### EXCERPTED RECORDS
· · ·

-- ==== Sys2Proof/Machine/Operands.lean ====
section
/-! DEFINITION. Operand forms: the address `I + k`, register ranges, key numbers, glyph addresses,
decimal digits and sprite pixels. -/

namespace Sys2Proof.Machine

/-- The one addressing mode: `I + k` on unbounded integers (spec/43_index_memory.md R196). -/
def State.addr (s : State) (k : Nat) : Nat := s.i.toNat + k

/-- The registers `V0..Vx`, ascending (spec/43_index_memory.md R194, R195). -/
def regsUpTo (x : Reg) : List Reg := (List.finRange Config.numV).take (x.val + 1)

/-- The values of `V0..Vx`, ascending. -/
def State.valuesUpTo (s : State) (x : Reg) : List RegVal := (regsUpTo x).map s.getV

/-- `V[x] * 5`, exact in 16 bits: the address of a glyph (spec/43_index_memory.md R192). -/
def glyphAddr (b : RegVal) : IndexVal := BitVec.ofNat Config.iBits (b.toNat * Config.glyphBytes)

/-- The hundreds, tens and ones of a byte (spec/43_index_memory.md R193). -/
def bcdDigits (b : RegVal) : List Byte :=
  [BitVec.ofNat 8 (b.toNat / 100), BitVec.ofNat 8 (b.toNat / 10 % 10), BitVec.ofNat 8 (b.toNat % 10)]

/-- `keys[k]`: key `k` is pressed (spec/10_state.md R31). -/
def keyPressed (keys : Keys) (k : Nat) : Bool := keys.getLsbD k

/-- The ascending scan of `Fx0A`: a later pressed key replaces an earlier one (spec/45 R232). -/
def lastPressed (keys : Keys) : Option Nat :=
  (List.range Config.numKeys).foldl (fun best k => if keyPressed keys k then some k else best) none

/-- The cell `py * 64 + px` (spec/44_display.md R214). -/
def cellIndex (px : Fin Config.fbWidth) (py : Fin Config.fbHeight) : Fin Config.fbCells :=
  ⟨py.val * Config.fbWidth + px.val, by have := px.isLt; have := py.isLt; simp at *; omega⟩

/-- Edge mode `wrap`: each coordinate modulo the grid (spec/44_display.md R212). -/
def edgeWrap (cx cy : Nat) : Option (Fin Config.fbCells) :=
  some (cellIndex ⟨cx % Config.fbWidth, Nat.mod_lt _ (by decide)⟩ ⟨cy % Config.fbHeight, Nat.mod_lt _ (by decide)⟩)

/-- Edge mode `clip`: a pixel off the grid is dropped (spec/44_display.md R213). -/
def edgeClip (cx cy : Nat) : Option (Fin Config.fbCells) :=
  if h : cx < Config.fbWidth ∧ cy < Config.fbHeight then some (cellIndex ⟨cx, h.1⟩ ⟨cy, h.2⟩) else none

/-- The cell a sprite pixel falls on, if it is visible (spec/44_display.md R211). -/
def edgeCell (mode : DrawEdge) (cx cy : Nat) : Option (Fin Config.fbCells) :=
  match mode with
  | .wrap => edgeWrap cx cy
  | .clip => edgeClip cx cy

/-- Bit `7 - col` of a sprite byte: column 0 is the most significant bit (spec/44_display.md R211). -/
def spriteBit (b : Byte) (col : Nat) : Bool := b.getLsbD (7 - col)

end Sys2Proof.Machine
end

· · ·

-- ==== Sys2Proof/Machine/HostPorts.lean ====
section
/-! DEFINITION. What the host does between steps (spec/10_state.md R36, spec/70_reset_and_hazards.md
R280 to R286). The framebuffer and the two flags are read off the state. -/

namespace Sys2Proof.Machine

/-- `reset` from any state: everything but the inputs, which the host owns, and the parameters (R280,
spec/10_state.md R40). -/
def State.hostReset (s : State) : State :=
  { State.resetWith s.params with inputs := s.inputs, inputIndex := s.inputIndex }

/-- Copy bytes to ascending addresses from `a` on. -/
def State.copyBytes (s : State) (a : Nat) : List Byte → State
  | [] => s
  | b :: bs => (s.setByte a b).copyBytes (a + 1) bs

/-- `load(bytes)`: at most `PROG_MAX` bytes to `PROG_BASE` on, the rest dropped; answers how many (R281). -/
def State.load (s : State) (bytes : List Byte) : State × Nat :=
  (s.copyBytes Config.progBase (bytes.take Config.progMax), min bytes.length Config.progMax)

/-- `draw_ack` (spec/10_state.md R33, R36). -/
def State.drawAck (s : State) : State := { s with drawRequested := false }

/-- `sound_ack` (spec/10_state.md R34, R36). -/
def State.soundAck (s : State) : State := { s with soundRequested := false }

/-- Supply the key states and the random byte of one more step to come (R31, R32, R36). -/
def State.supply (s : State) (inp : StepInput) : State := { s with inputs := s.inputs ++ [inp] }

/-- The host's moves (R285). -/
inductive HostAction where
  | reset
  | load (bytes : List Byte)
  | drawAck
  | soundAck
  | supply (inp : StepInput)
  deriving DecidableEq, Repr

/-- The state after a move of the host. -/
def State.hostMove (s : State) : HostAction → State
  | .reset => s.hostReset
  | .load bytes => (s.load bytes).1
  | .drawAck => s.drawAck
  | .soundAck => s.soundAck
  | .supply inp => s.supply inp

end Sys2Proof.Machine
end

· · ·

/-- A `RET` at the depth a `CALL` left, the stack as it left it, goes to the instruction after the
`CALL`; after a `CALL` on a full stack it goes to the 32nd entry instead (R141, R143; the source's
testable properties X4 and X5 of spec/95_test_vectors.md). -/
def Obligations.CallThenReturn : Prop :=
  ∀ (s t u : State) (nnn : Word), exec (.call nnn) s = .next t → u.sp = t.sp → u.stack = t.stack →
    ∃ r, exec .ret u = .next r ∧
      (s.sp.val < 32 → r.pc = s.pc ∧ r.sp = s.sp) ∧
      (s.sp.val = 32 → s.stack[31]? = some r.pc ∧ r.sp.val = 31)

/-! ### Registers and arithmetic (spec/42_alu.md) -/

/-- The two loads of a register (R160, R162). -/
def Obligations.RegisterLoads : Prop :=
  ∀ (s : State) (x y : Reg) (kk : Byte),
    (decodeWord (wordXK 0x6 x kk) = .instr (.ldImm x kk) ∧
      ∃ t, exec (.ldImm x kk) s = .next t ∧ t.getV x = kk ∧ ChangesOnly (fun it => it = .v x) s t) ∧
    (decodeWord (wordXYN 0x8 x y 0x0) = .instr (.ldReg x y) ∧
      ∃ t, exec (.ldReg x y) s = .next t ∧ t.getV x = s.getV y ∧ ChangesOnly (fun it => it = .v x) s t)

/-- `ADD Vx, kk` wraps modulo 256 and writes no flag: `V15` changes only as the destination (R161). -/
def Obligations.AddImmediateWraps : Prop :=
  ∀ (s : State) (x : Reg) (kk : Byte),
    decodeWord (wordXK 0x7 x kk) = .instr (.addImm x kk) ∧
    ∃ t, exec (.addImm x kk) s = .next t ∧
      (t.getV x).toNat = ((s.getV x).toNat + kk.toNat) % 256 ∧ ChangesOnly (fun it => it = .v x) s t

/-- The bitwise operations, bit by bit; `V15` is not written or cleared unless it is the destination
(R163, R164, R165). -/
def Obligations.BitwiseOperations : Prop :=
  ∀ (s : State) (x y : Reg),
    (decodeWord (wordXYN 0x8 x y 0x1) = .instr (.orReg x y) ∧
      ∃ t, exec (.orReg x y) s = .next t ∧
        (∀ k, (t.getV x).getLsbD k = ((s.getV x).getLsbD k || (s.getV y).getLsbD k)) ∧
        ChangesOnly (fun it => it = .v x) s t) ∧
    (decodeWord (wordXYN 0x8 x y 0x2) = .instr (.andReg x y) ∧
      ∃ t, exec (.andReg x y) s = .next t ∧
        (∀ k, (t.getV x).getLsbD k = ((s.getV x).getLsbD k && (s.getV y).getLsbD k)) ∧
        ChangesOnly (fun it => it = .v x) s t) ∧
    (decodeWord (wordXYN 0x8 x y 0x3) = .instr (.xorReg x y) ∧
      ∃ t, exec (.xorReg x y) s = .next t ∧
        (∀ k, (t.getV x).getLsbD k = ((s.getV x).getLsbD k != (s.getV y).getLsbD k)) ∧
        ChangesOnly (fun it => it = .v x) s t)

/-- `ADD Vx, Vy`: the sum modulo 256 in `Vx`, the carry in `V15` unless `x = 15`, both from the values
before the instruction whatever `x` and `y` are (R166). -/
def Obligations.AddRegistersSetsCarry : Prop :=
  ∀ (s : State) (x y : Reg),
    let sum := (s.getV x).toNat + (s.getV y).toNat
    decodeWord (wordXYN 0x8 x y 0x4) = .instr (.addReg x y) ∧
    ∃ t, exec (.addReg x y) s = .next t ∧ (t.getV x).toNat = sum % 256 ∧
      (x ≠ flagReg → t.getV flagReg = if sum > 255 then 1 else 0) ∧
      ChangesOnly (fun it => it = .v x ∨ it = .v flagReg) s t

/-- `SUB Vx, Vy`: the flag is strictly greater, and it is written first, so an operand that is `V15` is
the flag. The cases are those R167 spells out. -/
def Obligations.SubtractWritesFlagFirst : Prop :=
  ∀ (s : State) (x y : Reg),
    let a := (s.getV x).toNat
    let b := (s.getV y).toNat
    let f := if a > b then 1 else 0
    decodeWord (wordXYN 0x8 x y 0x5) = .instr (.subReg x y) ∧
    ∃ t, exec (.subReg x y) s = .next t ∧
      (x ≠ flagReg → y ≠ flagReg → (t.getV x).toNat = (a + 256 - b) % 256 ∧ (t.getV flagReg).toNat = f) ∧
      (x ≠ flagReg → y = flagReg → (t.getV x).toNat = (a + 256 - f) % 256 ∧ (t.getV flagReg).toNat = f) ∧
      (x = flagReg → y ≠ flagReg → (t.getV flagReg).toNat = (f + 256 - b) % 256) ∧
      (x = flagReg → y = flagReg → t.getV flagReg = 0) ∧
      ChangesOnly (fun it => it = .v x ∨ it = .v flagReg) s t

· · ·

### PROMPT
Give an exact copy of the lines above from the line with "(x ≠ flagReg → y ≠" up to and including the line with "(x = flagReg → y ≠", and leave everything else out.

### RESPONSE TO THIS EXERCISE
      (x ≠ flagReg → y ≠ flagReg → (t.getV x).toNat = (a + 256 - b) % 256 ∧ (t.getV flagReg).toNat = f) ∧
      (x ≠ flagReg → y = flagReg → (t.getV x).toNat = (a + 256 - f) % 256 ∧ (t.getV flagReg).toNat = f) ∧
      (x = flagReg → y ≠ flagReg → (t.getV flagReg).toNat = (f + 256 - b) % 256) ∧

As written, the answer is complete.